Dual labeling with an antibody for the inhibitory neurotransmitter GABA (left) and radioactive α-bungarotoxin (right), which labels α₇-nicotinic receptors, demonstrates expression of these receptors on inhibitory interneurons in the rat hippocampus. For other examples, see reference 1. GABA, γ-aminobutyric acid.

Expression of α₇-nicotinic receptors in the hippocampus, measured by labeling with α-bungarotoxin (α-BTX), in rats during early development and adulthood.

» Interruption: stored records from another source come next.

-- ==== Sys2Proof/Laws/State.lean ====
section
/-! SUPPORT. What each named update of the state leaves and what it writes: one lemma for each field, true by unfolding. -/
namespace Sys2Proof.Machine

/-! ### State.updGroup -/

@[simp] theorem State.updGroup_mem (s : State) (i : Nat) (f : Group → Group) : (s.updGroup i f).mem = s.mem := rfl
@[simp] theorem State.updGroup_groups (s : State) (i : Nat) (f : Group → Group) : (s.updGroup i f).groups = s.groups.map (fun g => if g.gid = i then f g else g) := rfl
@[simp] theorem State.updGroup_teams (s : State) (i : Nat) (f : Group → Group) : (s.updGroup i f).teams = s.teams := rfl
@[simp] theorem State.updGroup_clusters (s : State) (i : Nat) (f : Group → Group) : (s.updGroup i f).clusters = s.clusters := rfl
@[simp] theorem State.updGroup_grids (s : State) (i : Nat) (f : Group → Group) : (s.updGroup i f).grids = s.grids := rfl
@[simp] theorem State.updGroup_ops (s : State) (i : Nat) (f : Group → Group) : (s.updGroup i f).ops = s.ops := rfl
@[simp] theorem State.updGroup_commands (s : State) (i : Nat) (f : Group → Group) : (s.updGroup i f).commands = s.commands := rfl
@[simp] theorem State.updGroup_surveys (s : State) (i : Nat) (f : Group → Group) : (s.updGroup i f).surveys = s.surveys := rfl
@[simp] theorem State.updGroup_notices (s : State) (i : Nat) (f : Group → Group) : (s.updGroup i f).notices = s.notices := rfl
@[simp] theorem State.updGroup_armedTickets (s : State) (i : Nat) (f : Group → Group) : (s.updGroup i f).armedTickets = s.armedTickets := rfl
@[simp] theorem State.updGroup_insets (s : State) (i : Nat) (f : Group → Group) : (s.updGroup i f).insets = s.insets := rfl
@[simp] theorem State.updGroup_projections (s : State) (i : Nat) (f : Group → Group) : (s.updGroup i f).projections = s.projections := rfl
@[simp] theorem State.updGroup_records (s : State) (i : Nat) (f : Group → Group) : (s.updGroup i f).records = s.records := rfl
@[simp] theorem State.updGroup_outstanding (s : State) (i : Nat) (f : Group → Group) : (s.updGroup i f).outstanding = s.outstanding := rfl
@[simp] theorem State.updGroup_doorbells (s : State) (i : Nat) (f : Group → Group) : (s.updGroup i f).doorbells = s.doorbells := rfl
@[simp] theorem State.updGroup_slots (s : State) (i : Nat) (f : Group → Group) : (s.updGroup i f).slots = s.slots := rfl
@[simp] theorem State.updGroup_pendingWrites (s : State) (i : Nat) (f : Group → Group) : (s.updGroup i f).pendingWrites = s.pendingWrites := rfl
@[simp] theorem State.updGroup_markers (s : State) (i : Nat) (f : Group → Group) : (s.updGroup i f).markers = s.markers := rfl
@[simp] theorem State.updGroup_hotness (s : State) (i : Nat) (f : Group → Group) : (s.updGroup i f).hotness = s.hotness := rfl
@[simp] theorem State.updGroup_ctl (s : State) (i : Nat) (f : Group → Group) : (s.updGroup i f).ctl = s.ctl := rfl
@[simp] theorem State.updGroup_fabric (s : State) (i : Nat) (f : Group → Group) : (s.updGroup i f).fabric = s.fabric := rfl
@[simp] theorem State.updGroup_power (s : State) (i : Nat) (f : Group → Group) : (s.updGroup i f).power = s.power := rfl
@[simp] theorem State.updGroup_security (s : State) (i : Nat) (f : Group → Group) : (s.updGroup i f).security = s.security := rfl
@[simp] theorem State.updGroup_torus (s : State) (i : Nat) (f : Group → Group) : (s.updGroup i f).torus = s.torus := rfl
@[simp] theorem State.updGroup_handles (s : State) (i : Nat) (f : Group → Group) : (s.updGroup i f).handles = s.handles := rfl
@[simp] theorem State.updGroup_refill (s : State) (i : Nat) (f : Group → Group) : (s.updGroup i f).refill = s.refill := rfl
@[simp] theorem State.updGroup_aged (s : State) (i : Nat) (f : Group → Group) : (s.updGroup i f).aged = s.aged := rfl
@[simp] theorem State.updGroup_cycle (s : State) (i : Nat) (f : Group → Group) : (s.updGroup i f).cycle = s.cycle := rfl
@[simp] theorem State.updGroup_time (s : State) (i : Nat) (f : Group → Group) : (s.updGroup i f).time = s.time := rfl
@[simp] theorem State.updGroup_uptime (s : State) (i : Nat) (f : Group → Group) : (s.updGroup i f).uptime = s.uptime := rfl
@[simp] theorem State.updGroup_agenda (s : State) (i : Nat) (f : Group → Group) : (s.updGroup i f).agenda = s.agenda := rfl
@[simp] theorem State.updGroup_issuer (s : State) (i : Nat) (f : Group → Group) : (s.updGroup i f).issuer = s.issuer := rfl
@[simp] theorem State.updGroup_fresh (s : State) (i : Nat) (f : Group → Group) : (s.updGroup i f).fresh = s.fresh := rfl
@[simp] theorem State.updGroup_oracle (s : State) (i : Nat) (f : Group → Group) : (s.updGroup i f).oracle = s.oracle := rfl

/-! ### State.updTeam -/

@[simp] theorem State.updTeam_mem (s : State) (i : Nat) (f : Team → Team) : (s.updTeam i f).mem = s.mem := rfl
@[simp] theorem State.updTeam_groups (s : State) (i : Nat) (f : Team → Team) : (s.updTeam i f).groups = s.groups := rfl
@[simp] theorem State.updTeam_teams (s : State) (i : Nat) (f : Team → Team) : (s.updTeam i f).teams = s.teams.map (fun t => if t.tid = i then f t else t) := rfl
@[simp] theorem State.updTeam_clusters (s : State) (i : Nat) (f : Team → Team) : (s.updTeam i f).clusters = s.clusters := rfl
@[simp] theorem State.updTeam_grids (s : State) (i : Nat) (f : Team → Team) : (s.updTeam i f).grids = s.grids := rfl
@[simp] theorem State.updTeam_ops (s : State) (i : Nat) (f : Team → Team) : (s.updTeam i f).ops = s.ops := rfl
@[simp] theorem State.updTeam_commands (s : State) (i : Nat) (f : Team → Team) : (s.updTeam i f).commands = s.commands := rfl
@[simp] theorem State.updTeam_surveys (s : State) (i : Nat) (f : Team → Team) : (s.updTeam i f).surveys = s.surveys := rfl
@[simp] theorem State.updTeam_notices (s : State) (i : Nat) (f : Team → Team) : (s.updTeam i f).notices = s.notices := rfl
@[simp] theorem State.updTeam_armedTickets (s : State) (i : Nat) (f : Team → Team) : (s.updTeam i f).armedTickets = s.armedTickets := rfl
@[simp] theorem State.updTeam_insets (s : State) (i : Nat) (f : Team → Team) : (s.updTeam i f).insets = s.insets := rfl
@[simp] theorem State.updTeam_projections (s : State) (i : Nat) (f : Team → Team) : (s.updTeam i f).projections = s.projections := rfl
@[simp] theorem State.updTeam_records (s : State) (i : Nat) (f : Team → Team) : (s.updTeam i f).records = s.records := rfl
@[simp] theorem State.updTeam_outstanding (s : State) (i : Nat) (f : Team → Team) : (s.updTeam i f).outstanding = s.outstanding := rfl
@[simp] theorem State.updTeam_doorbells (s : State) (i : Nat) (f : Team → Team) : (s.updTeam i f).doorbells = s.doorbells := rfl
@[simp] theorem State.updTeam_slots (s : State) (i : Nat) (f : Team → Team) : (s.updTeam i f).slots = s.slots := rfl
@[simp] theorem State.updTeam_pendingWrites (s : State) (i : Nat) (f : Team → Team) : (s.updTeam i f).pendingWrites = s.pendingWrites := rfl
@[simp] theorem State.updTeam_markers (s : State) (i : Nat) (f : Team → Team) : (s.updTeam i f).markers = s.markers := rfl
@[simp] theorem State.updTeam_hotness (s : State) (i : Nat) (f : Team → Team) : (s.updTeam i f).hotness = s.hotness := rfl
@[simp] theorem State.updTeam_ctl (s : State) (i : Nat) (f : Team → Team) : (s.updTeam i f).ctl = s.ctl := rfl
@[simp] theorem State.updTeam_fabric (s : State) (i : Nat) (f : Team → Team) : (s.updTeam i f).fabric = s.fabric := rfl
@[simp] theorem State.updTeam_power (s : State) (i : Nat) (f : Team → Team) : (s.updTeam i f).power = s.power := rfl
@[simp] theorem State.updTeam_security (s : State) (i : Nat) (f : Team → Team) : (s.updTeam i f).security = s.security := rfl
@[simp] theorem State.updTeam_torus (s : State) (i : Nat) (f : Team → Team) : (s.updTeam i f).torus = s.torus := rfl
@[simp] theorem State.updTeam_handles (s : State) (i : Nat) (f : Team → Team) : (s.updTeam i f).handles = s.handles := rfl
@[simp] theorem State.updTeam_refill (s : State) (i : Nat) (f : Team → Team) : (s.updTeam i f).refill = s.refill := rfl
@[simp] theorem State.updTeam_aged (s : State) (i : Nat) (f : Team → Team) : (s.updTeam i f).aged = s.aged := rfl
@[simp] theorem State.updTeam_cycle (s : State) (i : Nat) (f : Team → Team) : (s.updTeam i f).cycle = s.cycle := rfl
@[simp] theorem State.updTeam_time (s : State) (i : Nat) (f : Team → Team) : (s.updTeam i f).time = s.time := rfl
@[simp] theorem State.updTeam_uptime (s : State) (i : Nat) (f : Team → Team) : (s.updTeam i f).uptime = s.uptime := rfl
@[simp] theorem State.updTeam_agenda (s : State) (i : Nat) (f : Team → Team) : (s.updTeam i f).agenda = s.agenda := rfl
@[simp] theorem State.updTeam_issuer (s : State) (i : Nat) (f : Team → Team) : (s.updTeam i f).issuer = s.issuer := rfl
@[simp] theorem State.updTeam_fresh (s : State) (i : Nat) (f : Team → Team) : (s.updTeam i f).fresh = s.fresh := rfl
@[simp] theorem State.updTeam_oracle (s : State) (i : Nat) (f : Team → Team) : (s.updTeam i f).oracle = s.oracle := rfl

Developmental time course of α₇-nicotinic receptors in DBA/2 mice (right) and a control strain, C3H (left). Prenatal days 13, 16, 17, and 18 are shown from top to bottom.²⁴ A. Binding for α-bungarotoxin (α-BTX) is initially observed in the dorsal portion of the hippocampal anlage of C3H mice on embryonic day 13 (E13). Binding is both diffuse (arrowheads) and clumped (arrows) in appearance. No α-BTX binding is observed in the neuroepithelium (NE). B. Binding of α-BTX is not detectable in the developing hippocampus of DBA/2 mice on E13. C. Binding of α-BTX is increased in density and is present in both hippocampal areas CA1 and CA3 of the C3H mouse strain on E16, but not in the immature dentate gyrus (D). The pattern of hippocampal α-BTX binding is again comprised of a mixture of diffuse (arrowheads) and clumped (arrows) silver grains. D. Binding of α-BTX is initially detected in the hippocampal formation of DBA/2 mice on E16. The level of binding is higher in area CA3 than in area CA1 , while no binding is observed in the dentate gyrus. Scattered clumps of silver grains (arrows) are seen within a more diffuse background (arrowheads). Overall, the level of α-BTX binding in DBA/2 mouse hippocampus on E16 is much lower than that observed in C3H mouse hippocampus at the same age. E. Binding of α-BTX is increased in density in hippocampal areas CA1 and CA3 and is initially detected in the dentate gyrus (D) on E17 in C3H mice (arrowheads). F. The level of α-BTX binding is also increased in hippocampal areas CA1 and CA3 in DBA/2 mice on E17, but is not detectable in the dentate gyrus. G. A marked increase in the density of α-BTX binding is seen in hippocampal area CA1 of C3H mice on E18, especially at the border between stratum pyramidale and stratum radiatum of area CA1 (arrows). α-BTX binding density is also increased in hippocampal area CA3 and in the dentate gyrus of C3H mice at this stage of development. H. Binding of α-BTX is initially observed (arrowheads) in the dentate gyrus (D) of DBA/2 mice on E18. An increase in the density of α-BTX binding is also seen in both hippocampal areas CA1 and CA3 of DBA/2 mice at this age, although binding levels are still greater in area CA3 than in area CA1 . Calibration bar =120 mm.